> _Instructions for the task_
Among the lines below, copy exactly those from the one with "lane choice s" through the one with "trim delay s", counting both ends.

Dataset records
++++

-- ==== Sys2Proof/Machine/Link.lean ====
section
/-! DEFINITION. The control link (chapter 12), the condition requests (chapter 11) and Restart (section 10.7): the
receiver, judging a frame, the request queue, taking requests and sending replies. -/

namespace Sys2Proof.Machine

/-! ## The condition requests (R157 to R161) -/

/-- The content of a Condition Take's reply: the rank and the 8-byte detail (R157, section 13.3). -/
def takenBytes (rank : Nat) (detail : BitVec 64) : List Byte := byte rank :: beBytes 8 detail.toNat

/-- Condition Take (R157). -/
def takeConditionTake (s : State) : State × Reply :=
  match takeable s.conditions with
  | none => (s, .done (takenBytes 0 0))
  | some i =>
    ({ s with conditions := modifyAt s.conditions i fun c => { c.clear with inService := true } },
      .done (takenBytes (i.val + 1) s.conditions[i].detail))

/-- Condition Release (R158). -/
def takeConditionRelease (s : State) : State × Reply :=
  match serviceLevel s.conditions with
  | none => (s, .refuse .wrongstate)
  | some i =>
    ({ s with conditions := modifyAt s.conditions i fun c => { c with inService := false } }, .done [byte (i.val + 1)])

/-- Condition Mask (R159). -/
def takeConditionMask (set : Word16) (s : State) : State × Reply :=
  if badRankSet set then (s, .refuse .range)
  else
    ({ s with conditions := Vector.ofFn fun i => { s.conditions[i] with enabled := names set i } }, .done)

/-- Condition Clear (R160). -/
def takeConditionClear (set : Word16) (s : State) : State × Reply :=
  if badRankSet set then (s, .refuse .range)
  else
    ({ s with conditions := Vector.ofFn fun i => if names set i then s.conditions[i].clear else s.conditions[i] }, .done)

/-- Condition Survey (R161). -/
def takeConditionSurvey (s : State) : State × Reply :=
  (s, .done (beBytes 2 (rankSet s.conditions (·.latched)) ++ beBytes 2 (rankSet s.conditions (·.enabled)) ++
    beBytes 2 (rankSet s.conditions (·.inService)) ++
    (indices 12).flatMap fun i => beBytes 8 s.conditions[i].detail.toNat))

/-! ## The requests of the link interface (R172 to R174) -/

/-- Identify (R172). -/
def takeIdentify (s : State) : State × Reply :=
  (s, .done (beBytes 2 Config.familyCode ++ [byte Config.revision, s.link.address.zeroExtend 8] ++
    [byte 6, byte 48, byte 64, byte 32] ++ beBytes 2 routePool))

/-- Status (R173). The queue fill is the number of requests waiting behind this one, which has left the queue. -/
def takeStatus (s : State) : State × Reply :=
  let h := s.hcu
  (s, .done ([s.op.code, h.regime.code, sourceCode h.active, sourceCode h.requested, candidateCode h.candidate] ++
    beBytes 2 h.goodCount ++ beBytes 4 h.count.toNat ++
    ((indices 6).map fun k => s.ports[k].state.code) ++
    beBytes 2 (rankSet s.conditions (·.latched)) ++ beBytes 2 (rankSet s.conditions (·.inService)) ++
    [byte s.link.queue.length] ++
    beBytes 2 s.link.badChecks ++ beBytes 2 s.link.framings ++ beBytes 2 s.link.overflows))

/-- Counters Clear (R174). -/
def takeCountersClear (s : State) : State × Reply :=
  ({ s with
      ports := mapAll s.ports Port.clearCounters
      lines := mapAll s.lines fun l => { l with clips := 0 }
      link := { s.link with badChecks := 0, framings := 0, overflows := 0 } }, .done)

/-! ## Resets (R15, R153) -/

/-- The link interface after a Restart's execution: receiver IDLE, queue empty, transmitter idle, counters 0; the
address is read from the pins (R175). -/
def Link.restart (l : Link) : Link := { Link.atReset with address := l.address }

/-- A Restart executes (R153): each block at its Restart values. -/
def executeRestart (s : State) : State :=
  { s with
    hcu := s.hcu.restart
    ports := mapAll s.ports Port.restart
    lanes := mapAll s.lanes Lane.restart
    routes := mapAll s.routes restartList
    cues := Vector.replicate 32 .free
    lines := mapAll s.lines Line.restart
    op := .config
    conditions := Vector.replicate 12 Condition.atReset
    link := s.link.restart
    cueTaken := Vector.replicate 48 false }

/-- A pin reset (R15, R153): every block at its pin-reset values. The address pins keep their value, and the model's
own queue and draw count are no part of the reset. -/
def pinReset (s : State) : State :=
  { State.reset with
    link := { Link.atReset with address := s.link.address }, draws := s.draws, pending := s.pending }

/-! ## Taking requests (R169, R170) -/

/-- A request's checks and effect, and its reply. An addressed Restart is answered here and executes when its reply
has left (R151). -/
def take : Request → State → State × Reply
  | .identify, s => takeIdentify s
  | .status, s => takeStatus s
  | .go, s => takeGo s
  | .halt, s => takeHalt s
  | .restart, s => (s, .done)
  | .countersClear, s => takeCountersClear s
  | .clockRate code, s => takeClockRate code s
  | .clockSource code, s => takeClockSource code s
  | .clockQuery, s => takeClockQuery s
  | .portSetup port enable rate latency window, s => takePortSetup port enable rate latency window s
  | .portAccept port tag mask, s => takePortAccept port tag mask s
  | .portQuery port, s => takePortQuery port s
  | .portRevive port, s => takePortRevive port s
  | .laneBind lane primary alternate mode, s => takeLaneBind lane primary alternate mode s
  | .laneSelect lane choice, s => takeLaneSelect lane choice s
  | .laneMute lane flag, s => takeLaneMute lane flag s
  | .laneQuery lane, s => takeLaneQuery lane s
  | .routeWrite lane count pairs, s => takeRouteWrite lane count pairs s
  | .routeQuery lane, s => takeRouteQuery lane s
  | .cueLoad slot lane priority dueNow due ramp count pairs, s =>
    takeCueLoad slot lane priority dueNow due ramp count pairs s
  | .cueAbort slot, s => takeCueAbort slot s
  | .cueAbortAll, s => takeCueAbortAll s
  | .cueQuery slot, s => takeCueQuery slot s
  | .cueSurvey, s => takeCueSurvey s
  | .lineSetup line trim delay, s => takeLineSetup line trim delay s
  | .lineMute line flag, s => takeLineMute line flag s
  | .lineQuery line, s => takeLineQuery line s
  | .conditionTake, s => takeConditionTake s
  | .conditionRelease, s => takeConditionRelease s
  | .conditionMask set, s => takeConditionMask set s
  | .conditionClear set, s => takeConditionClear set s
  | .conditionSurvey, s => takeConditionSurvey s
  | .unknown _, s => (s, .refuse .unknown)
  | .malformed _, s => (s, .refuse .malformed)

/-- The request is a Restart that passed the generic checks. -/
def isRestart : Request → Bool
  | .restart => true
  | _ => false

/-- The link's state changes. -/
def State.withLink (l : Link) (s : State) : State := { s with link := l }

/-- The transmitter begins to send a reply (R169). -/
def State.send (t : Transmission) (s : State) : State := s.withLink { s.link with tx := some t }

/-- A reply as it is sent (R169). -/
def transmission (address : Address) (q : Request) (r : Reply) : Transmission :=
  ⟨wireOf (r.frame address (kindOf q)), isRestart q⟩

/-- The time a reply occupies the reply pair, in microseconds: 5 for each byte on the wire (R163, R169). -/
def Transmission.duration (t : Transmission) : Nat := 5 * t.wire.length

/-- A request that has left the queue is taken (R169). A broadcast gets no reply, and a broadcast Restart executes at
once (R152). -/
def serve (q : QueuedRequest) (s : State) : State :=
  let r := take q.request s
  if q.broadcast then (if isRestart q.request then executeRestart r.1 else r.1)
  else r.1.send (transmission r.1.link.address q.request r.2)

/-- While the transmitter is idle and a request waits, the head request is taken (R169), at most `fuel` times. -/
def takeWaiting : (fuel : Nat) → State → State
  | 0, s => s
  | fuel + 1, s =>
    match s.link.tx, s.link.queue with
    | none, q :: rest => takeWaiting fuel (serve q (s.withLink { s.link with queue := rest }))
    | _, _ => s

/-- Every request that can be taken at this instant is taken. -/
def State.takeReady (s : State) : State := takeWaiting s.link.queue.length s

/-- The request queue's capacity (R168). -/
def queueCapacity : Nat := 4

/-- The link counts a fault and raises Link with its mark (R171). -/
def State.linkFault (l : Link) (mark : BitVec 64) (s : State) : State := (s.withLink l).raise .link mark

/-- A checked request is offered to the queue (R168), and taken at once if it may be (R169). -/
def offer (q : QueuedRequest) (s : State) : State :=
  if s.link.queue.length < queueCapacity then (s.withLink { s.link with queue := s.link.queue ++ [q] }).takeReady
  else s.linkFault { s.link with overflows := countUp max16 s.link.overflows } markOverflow

/-- The broadcast address (R163). -/
def broadcastAddress : Address := 15

/-- A request frame for `dest` has passed its check: it is offered if it is for this part or for all, and else ignored
(R165). A part at address 15 takes broadcasts alone (R163). -/
def request (dest : Address) (q : Request) (s : State) : State :=
  if dest = broadcastAddress then offer ⟨true, q⟩ s
  else if dest = s.link.address then offer ⟨false, q⟩ s
  else s

/-! ## The receiver (R164 to R166) -/

/-- A frame of unstuffed bytes ends and is judged (R165). -/
def judge (bytes : List Byte) (s : State) : State :=
  if bytes.length < 5 then s
  else
    let checked := bytes.take (bytes.length - 2)
    if bytes.drop (bytes.length - 2) ≠ beBytes 2 (crc16 checked).toNat then
      s.linkFault { s.link with badChecks := countUp max16 s.link.badChecks } markBadCheck
    else
      match checked with
      | address :: kind :: length :: payload =>
        if address.msb then s else request (address.setWidth 4) (readRequest kind length payload) s
      | _ => s

/-- A framing error (R166): buffer emptied, counted, Link raised, receiver IDLE. -/
def linkFramingError (s : State) : State :=
  s.linkFault { s.link with rx := .idle, buffer := [], framings := countUp max16 s.link.framings } markFraming

/-- A data byte is appended; 246 unstuffed bytes are a framing error (R164, R166). -/
def appendByte (b : Byte) (s : State) : State :=
  if 245 ≤ s.link.buffer.length then linkFramingError s
  else s.withLink { s.link with rx := .collecting, buffer := s.link.buffer ++ [b] }

/-- The receiver opens a frame: COLLECTING with an empty buffer (R164). -/
def openFrame (s : State) : State := s.withLink { s.link with rx := .collecting, buffer := [] }

/-- The frame in the buffer ends, is judged, and the delimiter opens the next (R164, R165). The opening comes first, and
a broadcast Restart that is taken at this very delimiter executes after it: the receiver ends in IDLE (R152, R175), and
not in COLLECTING as R164's table says of this delimiter. DESIGN CHOICE, unsafe, log entry 29. -/
def endFrame (s : State) : State := judge s.link.buffer (openFrame s)

/-- A byte received on the request pair (R164); `stopBit` is false for a byte without its stop bit. -/
def linkByte (b : Byte) (stopBit : Bool) (s : State) : State :=
  match s.link.rx with
  | .idle => if stopBit ∧ b = delimiter then openFrame s else s
  | .collecting =>
    if !stopBit then linkFramingError s
    else if b = delimiter then endFrame s
    else if b = escape then s.withLink { s.link with rx := .escaped }
    else appendByte b s
  | .escaped =>
    if !stopBit then linkFramingError s
    else if b = escapedDelimiter then appendByte delimiter s
    else if b = escapedEscape then appendByte escape s
    else if b = delimiter then openFrame s
    else linkFramingError s

/-! ## The end of a reply (R151, R169) -/

/-- The transmitter finishes its reply: an addressed Restart executes (R151), or the transmitter is idle and the head
request is taken (R169). -/
def replyEnd (s : State) : State :=
  match s.link.tx with
  | none => s
  | some t =>
    let u := s.withLink { s.link with tx := none }
    if t.restart then executeRestart u else u.takeReady

end Sys2Proof.Machine
end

++++

> _Response box_
  | .laneSelect lane choice, s => takeLaneSelect lane choice s
  | .laneMute lane flag, s => takeLaneMute lane flag s
  | .laneQuery lane, s => takeLaneQuery lane s
  | .routeWrite lane count pairs, s => takeRouteWrite lane count pairs s
  | .routeQuery lane, s => takeRouteQuery lane s
  | .cueLoad slot lane priority dueNow due ramp count pairs, s =>
    takeCueLoad slot lane priority dueNow due ramp count pairs s
  | .cueAbort slot, s => takeCueAbort slot s
  | .cueAbortAll, s => takeCueAbortAll s
  | .cueQuery slot, s => takeCueQuery slot s
  | .cueSurvey, s => takeCueSurvey s
  | .lineSetup line trim delay, s => takeLineSetup line trim delay s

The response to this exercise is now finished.